Он жил в Родауне, недалеко от Вены, в небольшом замке, построенном в стиле австрийского рококо. Здание ни разу не подвергалось модернизации — Гофмансталь даже не позволил установить там центральное отопление, довольствовался белой кафельной печью и сильно мерз зимой. Во всем замке не было ни одной современной уборной. У себя в кабинете он обдумывал и писал свои книги, одетый в строгий черный костюм, сидя на неудобном античном кресле бело-золотого цвета. На письменном столе лежали цветные стеклянные шарики — он любил писать, глядя на них.

Гофмансталь был человеком феноменальной эрудиции. Чего он только не знал! Он вечно читал книги давно забытых авторов, особенно драматургов, начиная от Мидлтона и кончая Мольером. Он любил античность любил Штраус. Он хорошо разбирался в живописи и, хотя заявлял, что ничего не понимает в музыке, знал множество музыкальных произведений.
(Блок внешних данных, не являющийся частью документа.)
/-- The work of RESYNC step k, none where its check does not hold yet (Table 15.10); step 5, which changes the store, waits until the
drain may program (R373; log 261). -/
def resyncWork (m : ResyncMsg) (s : State) : Option State :=
  match s.pair.step with
  | 1 => if laneOld s.pair.hbPairAt s.now || laneOld s.pair.hbPktAt s.now then none else some s
  | 2 =>
    let s1 := takeBank m s
    if some s1.liveCrc = s.pair.hb.map (·.configCrc) then some s1 else none
  | 3 => some (takeTime m s)
  | 4 => some (takeStates m s)
  | 5 => if s.drains then some (takeTail m s) else none
  | 6 => if s.filtersFull then some s else none
  | _ => if s.cal.isSome then some s else none

/-- A RESYNC step done (R459): its record, and STANDBY after the last. -/
def resyncStep (m : ResyncMsg) (s : State) : State :=
  let k := s.pair.step
  match resyncWork m s with
  | none => if k = 7 then setPairFault 12 true s else s
  | some s1 =>
    if k < 7 then (resyncRecord k 2 s1).modPair fun p => { p with step := k + 1 }
    else setMode .standby 0 ((resyncRecord 7 3 s1).modPair fun p => { p with step := 0 })

/-- RESYNC_STEP (R459). -/
def execResyncStep (t : Nat) (m : ResyncMsg) (s : State) : Res :=
  let s1 := s.begin t
  .next (if s1.alive && s1.paired && decide (s1.nd.mode = .resync) && decide (s1.peerMode = 3) then resyncStep m s1 else s1)

/-- PAIR_RECORD_RX (R446): the duty unit takes a record of the standby's into its intake; the standby stores a record that the duty
unit has numbered. -/
def execPairRecordRx (t : Nat) (r : RecCopy) (s : State) : Res :=
  let s1 := s.begin t
  if !(s1.alive && s1.paired) then .next s1
  else
    let sub : Submission := ⟨r.code, r.time, r.payload⟩
    if s1.executes then .next ((intakeRec sub s1).getD s1)
    else if !s1.stageRoom sub then .next s1
    else .next (breakFreeze (stageRec ⟨r.code, r.seq, r.time, r.payload⟩ s1))

/-- What this unit is to its peer (Table 15.14 ROLE). -/
def State.role (s : State) : Role :=
  if !s.paired then .solo
  else if s.onDuty then .duty
  else match s.baseMode with | .standby => .standby | .resync => .resync | _ => .none

/-- The PAIR_STATUS reply (Table 15.14). -/
def pairStatusBytes (s : State) : List Byte :=
  let p := s.pair
  le 1 s.role.code ++ le 1 s.peerMode ++ le 2 p.faults ++ le 1 p.named ++ le 1 p.step ++ le 1 (bit s.eligible) ++ le 1 0 ++
    le 4 s.liveCrc ++ le 4 s.imageCrc ++ le 4 p.refConfig ++ le 4 p.refImage ++ le 8 p.tSwitch ++ le 4 p.switches ++ le 2 p.first ++
    le 2 0 ++ le 4 p.hbMissed ++ le 4 p.gapNs

/-- PAIR_STATUS (R463). -/
def execPairStatus (rq : Request) (s : State) : Res := answerNow 0x1501 rq (plainRead pairStatusBytes) s

/-- PAIR_CLEAR's own part. -/
def pairClearBody (_tk : Ticket) (pl : List Byte) (s : State) : Nat × List Byte × State :=
  if pl.length ≠ 1 then (stParam, [], s)
  else if !hasBit (byteAt pl 0) 0 then (stState, [], s)
  else
    let s1 := pairClear s
    (stDone, le 2 s1.pair.faults, s1)

/-- PAIR_CLEAR (R463). -/
def execPairClear (rq : Request) (s : State) : Res := answerNow 0x1502 rq pairClearBody s

/-- PAIR_ADOPT's own part (R455, R463): the reference takes the duty unit's present values in both units. -/
def pairAdoptBody (_tk : Ticket) (pl : List Byte) (s : State) : Nat × List Byte × State :=
  if pl.length ≠ 1 then (stParam, [], s)
  else if !hasBit (byteAt pl 0) 0 || s.peerMode ≠ 4 then (stState, [], s)
  else
    let s1 := setRefs s.liveCrc s.imageCrc s
    (stDone, le 4 s1.pair.refConfig ++ le 4 s1.pair.refImage, s1)

/-- PAIR_ADOPT (R455). -/
def execPairAdopt (rq : Request) (s : State) : Res := answerNow 0x1503 rq pairAdoptBody s

/-- PEER_PRES_OPEN (R74, R441): the other position is emptied. -/
def execPeerPresOpen (t : Nat) (s : State) : Res :=
  let s1 := s.begin t
  .next (if s1.alive then setPeerPres false s1 else s1)

end Sys2Proof.Machine
end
И вся информация прочно хранилась в его памяти. Разгоряченный разговором, он мог вспомнить любую из прочитанных им книг, любую из увиденных им картин.

Он был знаком с литературой не только своей страны и Германии, но также Франции, Англии, Испании и Италии, и он знал языки всех этих стран. Но главное — он мастерски владел своим собственным языком и был одним из самых изысканных стилистов немецкой литературы.

Он был женат на женщине, которая «отличалась красотой, острым чисто женским умом, смелостью и чувством юмора»[186] и которая родила ему троих детей. Он был окружен богатством, любовью, славой и уважением; тем не менее его посещали минуты страшных сомнений, депрессии и мелкой обидчивости. Он был в какой-то степени снобом, страшно гордился аристократическим происхождением и втайне стыдился затесавшегося среди его предков еврея. Но это не помешало ему жениться на еврейке.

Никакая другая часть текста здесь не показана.